Заседание палат Парижского парламента, на котором обсуждался вопрос о Бордо, проходило при огромном стечении народа. Дворец правосудия был со всех сторон окружен толпами. Раздавались крики: «Долой Мазарини! Да здравствуют принцы!» Народ подстрекали к бунту переодетые офицеры Конде. Охрана герцога Орлеанского взвела курки в мушкетах и предупредила, что будет стрелять. Но не сделала этого. В ответ прозвучал призыв: «К оружию!» Герцог поспешил ретироваться, перед толпой один на один остался Гонди. Храбрый коадъютор не обратился в бегство, хотя ему проткнули кинжалом стихарь. Впоследствии о событиях этого дня он напишет только такую фразу: «В мелкой потасовке убили двух людей из охраны Месье». В итоге манифестантов с помощью людей де Бофора и охраны герцога Орлеанского удалось оттеснить.
Тем временем королевская армия осаждала Бордо в присутствии кардинала, королевы и Людовика XIV, который появился в Гиени в первых числах июля. После парижских событий герцог Орлеанский лично отправил посланца к Мазарини с просьбой как можно быстрее заключить мир с Бордо и возвращаться в Париж. Но это не так легко было сделать.

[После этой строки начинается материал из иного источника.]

-- ==== Sys2Proof/Machine/Ops.lean ====
section
/-! DEFINITION. The shared operations: the inputs of a step, the response, the lines, the wait, the exchange, the gate, acceptance, and reset. What stands in the place of taking an exception is `State.respond` with an error: no state register is written and the next operation runs (60_exceptions R190, R200). -/

namespace Sys2Proof.Machine

/-- The input sample of this step: the next one given, or, when none is given, no request and free
draws (log 4). -/
def State.sample (s : State) : InputSample :=
  match s.inputs with
  | p :: _ => p
  | []     =>
    { rst := false, request := none
      lineAtStart := Config.freeLineAtStart s.draws, lineLater := Config.freeLineLater s.draws
      cancel := Config.freeCancel s.draws, cancelFirst := Config.freeCancelFirst s.draws
      reply := Config.freeReply s.draws }

/-- The end of a step: its sample is used up, the draw counter advances, and neither port keeps a value
(10_state R20). -/
def State.consume (s : State) : State :=
  { s with inputs := s.inputs.tail, draws := s.draws + 1, rsp := none, wireRsp := none }

/-- The one response of an accepted command; `busy_o` falls with it (30_encoding R64, 60_exceptions
R180). An error writes no state register, saves nothing and transfers control nowhere (R190). -/
def State.respond (s : State) (o : Except OpError Result) : State :=
  { s.consume with pending := none, rsp := some (Sys2Proof.Machine.response s.draws o) }

/-- The end of a transaction on the host's own path (log 8). -/
def State.respondWire (s : State) (o : Except OpError (List Byte)) : State :=
  { s.consume with
    pending := none
    wireRsp := some (match o with
                     | .ok r    => .bytes r
                     | .error e => .failed e) }

/-- An event outside the block (20_memory R52). -/
def State.emit (s : State) (e : Event) : State := { s with trace := s.trace ++ [e] }

/-- `SetLevel(start_line, b); start_level <- b` (20_memory R47, 10_state R23). -/
def State.setStart (s : State) (active : Bool) : State :=
  { s.emit (.setLevel active) with startLevel := active }

/-- `Pulse(start_line, START_PULSE)`: the line goes active and inactive again, so `start_level` ends
at 0 (20_memory R48, 43_device_mode R132). -/
def State.pulseStart (s : State) : State :=
  { s.emit (.pulse s.cfg.startPulse) with startLevel := false }

/-- How a data-ready wait bounded by `t` ticks ends (60_exceptions R192 to R195). A bound of 0 is one
look at the line. A cancel request ends the wait when it is seen first or wins a tie (log 5). -/
def InputSample.waitOutcome (p : InputSample) (t : Nat) : WaitOutcome :=
  if p.cancel && p.cancelFirst then .cancelled
  else if p.lineAtStart || (decide (0 < t) && p.lineLater) then .ready
  else .timedOut

/-- `WaitReady(t)` on `ready_line` (20_memory R49). -/
def State.waitReady (s : State) (t : Nat) : State × WaitOutcome :=
  (s.emit (.wait t s.cfg.tick (s.sample.waitOutcome t)), s.sample.waitOutcome t)

/-- The reply of the bus transport to `n` bytes: a reply of any other length is a transport failure (20_memory R46). -/
def State.acceptedReply (s : State) (n : Nat) : Option (List Byte) :=
  match s.sample.reply with
  | some r => if r.length = n then some r else none
  | none   => none

/-- One transaction: `bytes_out` is exchanged whole, and its response is what the request keeps of the
reply; a failure is TransportError (20_memory R44 to R46, 42_transactions R110, 60_exceptions R188). The record
then names the bytes handed over, not how many of them went out (log 17). -/
def State.transact (s : State) (q : TransactionRequest) : State × Except OpError (List Byte) :=
  (s.emit (.exchange q.bytesOut (s.acceptedReply q.bytesOut.length)),
   match s.acceptedReply q.bytesOut.length with
   | some r => .ok (q.response r)
   | none   => .error .transportError)

/-- The gate: outside Idle an access to a register unsafe during conversion is refused (43_device_mode R139). -/
def State.gateRefuses (s : State) (a : Access) : Bool :=
  match s.mode with
  | .idle => false
  | _     => s.cfg.gate.covers a

/-- A transaction requiring register access: what the builder made is sent unless the builder or the
gate refuses, in that order (43_device_mode R136 to R139). -/
def State.gatedAccess (s : State) (a : Access) (built : Except OpError TransactionRequest) :
    State × Except OpError (List Byte) :=
  match built with
  | .error e => (s, .error e)
  | .ok q    => if s.gateRefuses a then (s, .error .illegalStateError) else s.transact q

/-- `MemRead(addr, count)` behind the gate (20_memory R44, 43_device_mode R136). -/
def State.registerRead (s : State) (addr count : Nat) : State × Except OpError (List Byte) :=
  s.gatedAccess { addr := addr, count := count, dir := .read } (buildReadRegister s.cfg addr count)

/-- `MemWrite(addr, count, data)` behind the gate (20_memory R45, 43_device_mode R137). -/
def State.registerWrite (s : State) (addr count : Nat) (data : List Byte) : State × Except OpError (List Byte) :=
  s.gatedAccess { addr := addr, count := count, dir := .write } (buildWriteRegister s.cfg addr count data)

/-- Nothing is presented: the step only uses up its sample. -/
def State.idleStep (s : State) : State := s.consume

/-- Acceptance of a request while nothing is in progress: it is latched, and for a command `busy_o` rises (30_encoding R62, 10_state R28). -/
def State.accept (s : State) (r : Request) : State := { s.consume with pending := some r }

/-- A request presented while a transaction of the host's own path runs, or such a transaction presented
while a command runs, is latched as the running one ends: `busy_o` does not bar it, and the bus carries
one transaction at a time (30_encoding R62, 43_device_mode R140, 20_memory R51, log 15). -/
def State.followedBy (s : State) (presented : Option Request) : State :=
  { s with pending := presented.or s.pending }

/-- The end of a step in which a request ran and `presented` was presented. -/
def thenAccept (presented : Option Request) :
    Host.Outcome State Fault Refusal → Host.Outcome State Fault Refusal
  | .next t    => .next (t.followedBy presented)
  | .fault e   => .fault e
  | .refused e => .refused e

/-- A command presented while a command is in progress, that is while `busy_o` = 1 (70_reset_and_hazards
R221, 93 U16). -/
def commandsOverlap (running : Request) : Option Request → Bool
  | some r => running.isCommand && r.isCommand
  | none   => false

/-- The event of abandoning the command that was in progress (70_reset_and_hazards R212, log 10). -/
def State.abandonEvents (s : State) : List Event :=
  match s.pending with
  | some (.command cw opd n) => [.abandoned (.command cw opd n)]
  | _                        => []

/-- The event of the start line following `start_level` to inactive (70_reset_and_hazards R211). -/
def State.dropLineEvents (s : State) : List Event := if s.startLevel then [.setLevel false] else []

/-- The reset event: the state registers go to the values of 10_state R33, an operation in progress is
abandoned without a response, no byte is sent and no line but the start line moves
(70_reset_and_hazards R210 to R212). The configuration stays as built. A transaction of the host's own
path is outside the block (43_device_mode R140): it stays in progress; nothing presented in the step is
accepted (log 10). -/
def State.resetEvent (s : State) : State :=
  { s.consume with
    mode := .idle
    startLevel := false
    pending := s.pending.filter fun r => !r.isCommand
    trace := s.trace ++ s.abandonEvents ++ s.dropLineEvents }

/-- The number of operand bytes an instruction takes, for a word placed without its operands (log 11). -/
def naturalLength : Instr → Nat
  | .decs w      => w / 8
  | .cvadc       => Params.adcSampleBytes
  | .cvmag       => Params.magFrameBytes
  | .wrg c _     => c
  | .adcWreg _ n => n + 1
  | .magRead _   => 1
  | .magWrite _  => 1
  | _            => 0

/-- The request that places a word of the opcode table, with operands of zeros (log 11). -/
def placedRequest (nbits w : Nat) : Request :=
  match tableImage nbits w with
  | .command cw    => .command cw 0#128 (BitVec.ofNat 5 (((decodeTableWord nbits w).map naturalLength).getD 0))
  | .wire _ opcode => .wire opcode (List.replicate (((decodeTableWord nbits w).map naturalLength).getD 0) 0x00#8)

/-- The family an instance must have for a word of the opcode table to run on it: a wire row's own, the
instance's for a command word (log 11). -/
def placedFamily (fam : Family) (nbits w : Nat) : Family :=
  match tableImage nbits w with
  | .command _   => fam
  | .wire fam' _ => fam'

/-- The coming inputs with no reset and no request in the next step (log 11). -/
def quietNext : List InputSample → List InputSample
  | []        => []
  | p :: rest => { p with rst := false, request := none } :: rest

end Sys2Proof.Machine
end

Армия короля столкнулась со стойким сопротивлением мятежников. Командовал королевскими войсками маршал де ла Мейер, но фактически всем распоряжался Мазарини. Кардинал проявил недюжинную стойкость и наличие полководческих способностей. Но один раз он все же сорвался. Когда де ла Мейер взял крепость Бэр, которой командовал Ришон во главе трехсот кондеянцев, Мазарини приказал повесить Ришона в трехстах метрах от резиденции короля. У Джулио от бессонных ночей и долгой осады уже лопалось терпение. На юного Людовика XIV вид повешенного произвел неизгладимое впечатление, возможно, в будущем породив в нем жестокость.
Около Бордо развернулась настоящая резня. Кардинал лично присутствовал на военных позициях. Армия короля состояла из восьми тысяч пехоты и трех тысяч конницы. После длительного боя маршалу де ла Мейеру удалось, наконец, взять предместье Сен-Сюрен. С обеих сторон вели сильный огонь – в стане кондеянцев насчитывалось сто двадцать убитых, в королевском лагере – около пятисот. Мазарини не жалел человеческих жизней ради победы. Перевес в конце концов оказался на стороне более сильного.
Казалось, пушечные выстрелы, произведенные в Бордо, были слышны и в Париже. Люди постепенно теряли интерес к политическим событиям. Хотелось тишины и мира. Любой ценой. Беспорядки лишь готовили почву для будущего торжества абсолютной власти. Самый тонкий из политиков того времени, Мазарини это интуитивно ощущал. Спустя год, находясь в изгнании, он имел немало времени, чтобы переосмыслить происшедшее. Тогда он четко сформулирует мысль, подходящую не только для Фронды: «Беспорядки, когда они доходят до крайности, неизбежно ведут к укреплению любой власти».